Ero alla finestra quando la donna mi venne vicino e fece il gesto di tendere le mani verso il mio collo. “Andiamo” disse. La fermai: “Non toccarmi”. Si scostò come se l’avessi schiaffeggiata, divenne livida, pensava che non valeva l’avermi ospitato e offerto i suoi risparmi, davvero sudati. Non potevo perdonarle di essere una donna diversa da quelle che popolavano le sue letture? “Perché?” chiese. Quando capì che non volevo discutere, scoppiò a ridere e ancora tese le braccia verso il mio collo. La fermai. Pensavo che stavolta toccava a me la parte di Mariam. (p. 152)

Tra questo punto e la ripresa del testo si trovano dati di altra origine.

-- ==== Sys2Proof/Laws/Step.lean ====
section
/-! SUPPORT. The inversion lemma of step: everything one transition of the machine can be, said once, and the inversion of a host access
it rests on. -/

namespace Sys2Proof.Machine

/-- What a host access can leave. A read changes the model's own fields only; a write changes the latch, OVERRUN or one byte of BUF, or it
submits. -/
inductive HostEffect (a : HostAccess) (u : State) : State → Prop where
  | keep : HostEffect a u u
  | read (d : Word) (f : List HostFault) (k : Nat) (h : u.hostFaults <+: f) :
      HostEffect a u { u with hostData := d, hostFaults := f, tick := k }
  | fault (f : HostFault) : HostEffect a u (recordHostFault f u)
  | latch (l : Word) : HostEffect a u { u with latch := l }
  | clear (d : Word) (h : a = .write (u.cfg.hostBase + 8) 1 d) :
      HostEffect a u { u with overrun := u.overrun && !d[1] }
  | buffer (i : Nat) (b : Byte) (f : List HostFault) (k : Nat) (hi : i < 256) (h : u.hostFaults <+: f) :
      HostEffect a u { u with buf := u.buf.write i b, hostFaults := f, tick := k }
  | drop (w : Word) (h : u.busy = true) :
      HostEffect a u { u with cmd := w, latch := w, overrun := true, hostFaults := u.hostFaults ++ [.submitWhileBusy] }
  | illegal (w : Word) (h : u.busy = false) :
      HostEffect a u (reject .illegalEncoding { u with cmd := w, latch := w })
  | accept (w : Word) (i : Instr) (h : u.busy = false) (hd : decode w = .ok i) (hw : i.wf = true) :
      HostEffect a u (accept i (firstPos i) { u with cmd := w, latch := w })
  | badArgument (w : Word) (i : Instr) (h : u.busy = false) (hd : decode w = .ok i) (hw : i.wf = false) :
      HostEffect a u (reject .badArgument { u with cmd := w, latch := w })

theorem windowOffset_some {p : Params} {addr off : Nat} (h : windowOffset p addr = some off) :
    addr = p.hostBase + off ∧ off < 512 := by
  unfold windowOffset windowSize at h
  split at h
  · simp at h; omega
  · simp at h

theorem windowOffset_in {p : Params} {off : Nat} (h : off < 512) : windowOffset p (p.hostBase + off) = some off := by
  unfold windowOffset windowSize
  rw [if_pos (by omega)]
  simp

theorem submit_effect {a : HostAccess} {w : Word} {u t : State} (h : submit w u = .next t) : HostEffect a u t := by
  unfold submit at h
  cases hb : u.busy
  · have hb' : State.busy { u with cmd := w, latch := w } = false := hb
    simp only [hb', Bool.false_eq_true, if_false] at h
    cases hd : decode w with
    | error e =>
      simp only [hd] at h
      injection h with h; subst h
      exact .illegal w hb
    | ok i =>
      simp only [hd] at h
      have hn : State.seq { u with cmd := w, latch := w } = none := by simpa [State.busy] using hb
      rw [exec_idle hn] at h
      cases hw : i.wf <;> simp only [hw, if_true, Bool.false_eq_true, if_false] at h <;> injection h with h <;> subst h
      · exact .badArgument w i hb hd hw
      · exact .accept w i hb hd hw
  · have hb' : State.busy { u with cmd := w, latch := w } = true := hb
    simp only [hb', if_true] at h
    injection h with h; subst h
    exact .drop w hb

/-- Everything a host access can leave. -/
theorem hostAccess_effect {a : HostAccess} {u t : State} (h : hostAccess a u = .next t) : HostEffect a u t := by
  have fin : ∀ {v : State}, (Host.Outcome.next v : Result) = .next t → t = v := fun h => by injection h with h; exact h.symm
  cases a with
  | read addr size =>
    simp only [hostAccess] at h
    split at h
    · cases h
    · unfold hostRead8 hostRead32 at h
      repeat' split at h
      all_goals first
        | (rw [fin h]; exact .read _ _ _ (List.prefix_refl _))
        | (rw [fin h]; exact .read _ _ _ (List.prefix_append _ _))
        | cases h
  | write addr size data =>
    simp only [hostAccess] at h
    split at h
    · cases h
    · rename_i off ho
      obtain ⟨rfl, hlt⟩ := windowOffset_some ho
      split at h
      · rename_i hs
        subst hs
        unfold hostWrite8 at h
        repeat' split at h
        · rw [fin h]; exact .latch _
        · exact submit_effect h
        · rw [fin h]; exact .keep
        · rename_i h8; subst h8
          rw [fin h]
          have : (byteOfWord data 0)[1] = data[1] := by simp [byteOfWord]
          rw [this]
          exact .clear data rfl
        · rw [fin h]; exact .keep
        · rw [fin h]
          unfold hostWriteBuf
          split
          · split
            · exact .buffer _ _ _ _ (by omega) (List.prefix_append _ _)
            · exact .read _ _ _ (List.prefix_append _ _)
          · exact .buffer _ _ _ _ (by omega) (List.prefix_refl _)
      · split at h
        · unfold hostWrite32 at h
          repeat' split at h
          · exact submit_effect h
          · rw [fin h]; exact .keep
          · rw [fin h]; exact .fault _
        · rw [fin h]; exact .fault _

/-- What one transition of the machine does to the state `u`, which is the state before it with the move taken off the inputs. -/
inductive StepEffect (s u : State) : State → Prop where
  /-- No command runs: the sequencer waits. -/
  | wait (h : s.seq = none) : StepEffect s u u
  | exec (q : Seq) (i : Instr) (t : State) (hq : s.seq = some q) (hd : decode q.cur = .ok i)
      (h : Machine.exec i u = .next t) : StepEffect s u t
  | bus (c : Code) (b : Byte) (h : ∀ rest, s.inputs ≠ .sequencer :: rest) : StepEffect s u (busStep c b u)
  | host (a : HostAccess) (rest : List Move) (t : State) (hi : s.inputs = .host a :: rest) (h : HostEffect a u t) :
      StepEffect s u t
  | reset (rest : List Move) (h : s.inputs = .reset :: rest) : StepEffect s u u.resetBlock

theorem sequencerTurn_effect {s u t : State} (hu : u.seq = s.seq) (h : sequencerTurn u = .next t) : StepEffect s u t := by
  unfold sequencerTurn at h
  cases hq : u.seq with
  | none =>
    simp only [hq] at h
    injection h with h; subst h
    exact .wait (hu ▸ hq)
  | some q =>
    simp only [hq] at h
    cases hd : decode q.cur with
    | error e => simp [hd] at h
    | ok i => simp only [hd] at h; exact .exec q i _ (hu ▸ hq) hd h

/-- Everything a step can do. -/
theorem step_effect {s t : State} (h : step s = .next t) :
    Params.wf s.cfg = true ∧ ∃ ms k, StepEffect s { s with inputs := ms, tick := k } t := by
  unfold step at h
  cases hw : Params.wf s.cfg
  · simp [hw] at h
  · refine ⟨rfl, ?_⟩
    simp only [hw, if_true] at h
    unfold turn at h
    cases hi : s.inputs with
    | nil =>
      simp only [hi] at h
      unfold freeTurn at h
      have hk : s = { s with inputs := s.inputs, tick := s.tick } := rfl
      have hk' : ∀ k, ({ s with tick := k } : State) = { s with inputs := s.inputs, tick := k } := fun _ => rfl
      split at h
      · split at h
        · injection h with h; subst h
          exact ⟨s.inputs, s.tick + 1, .bus _ _ (by simp [hi])⟩
        · exact ⟨s.inputs, s.tick + 1, sequencerTurn_effect rfl h⟩
      · exact ⟨s.inputs, s.tick, sequencerTurn_effect rfl h⟩
    | cons m rest =>
      simp only [hi] at h
      refine ⟨rest, s.tick, ?_⟩
      cases m with
      | sequencer => exact sequencerTurn_effect rfl h
      | bus c b => simp only [applyMove] at h; injection h with h; subst h; exact .bus c b (by simp [hi])
      | host a => exact .host a rest _ hi (hostAccess_effect h)
      | reset => simp only [applyMove] at h; injection h with h; subst h; exact .reset rest hi

end Sys2Proof.Machine
end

In questo contesto è la donna – ormai priva di pudore – a prendere l’iniziativa, mentre

l’ufficiale deve respingere le sue avances come Mariam aveva respinto le sue tra le frasche della boscaglia. Allo stesso modo, la prostituta che si sente offesa e indignata per

il rifiuto del tenente ricorda l’ira suscitata in lui dalla resistenza della giovane. Potremmo

quasi affermare che la figura di questa indigena «evoluta» sembra provenire più dal

background storico della guerra d’Etiopia – con il dilagare della prostituzione, il

fenomeno del madamato, ecc. – che dall’universo del romanzo coloniale.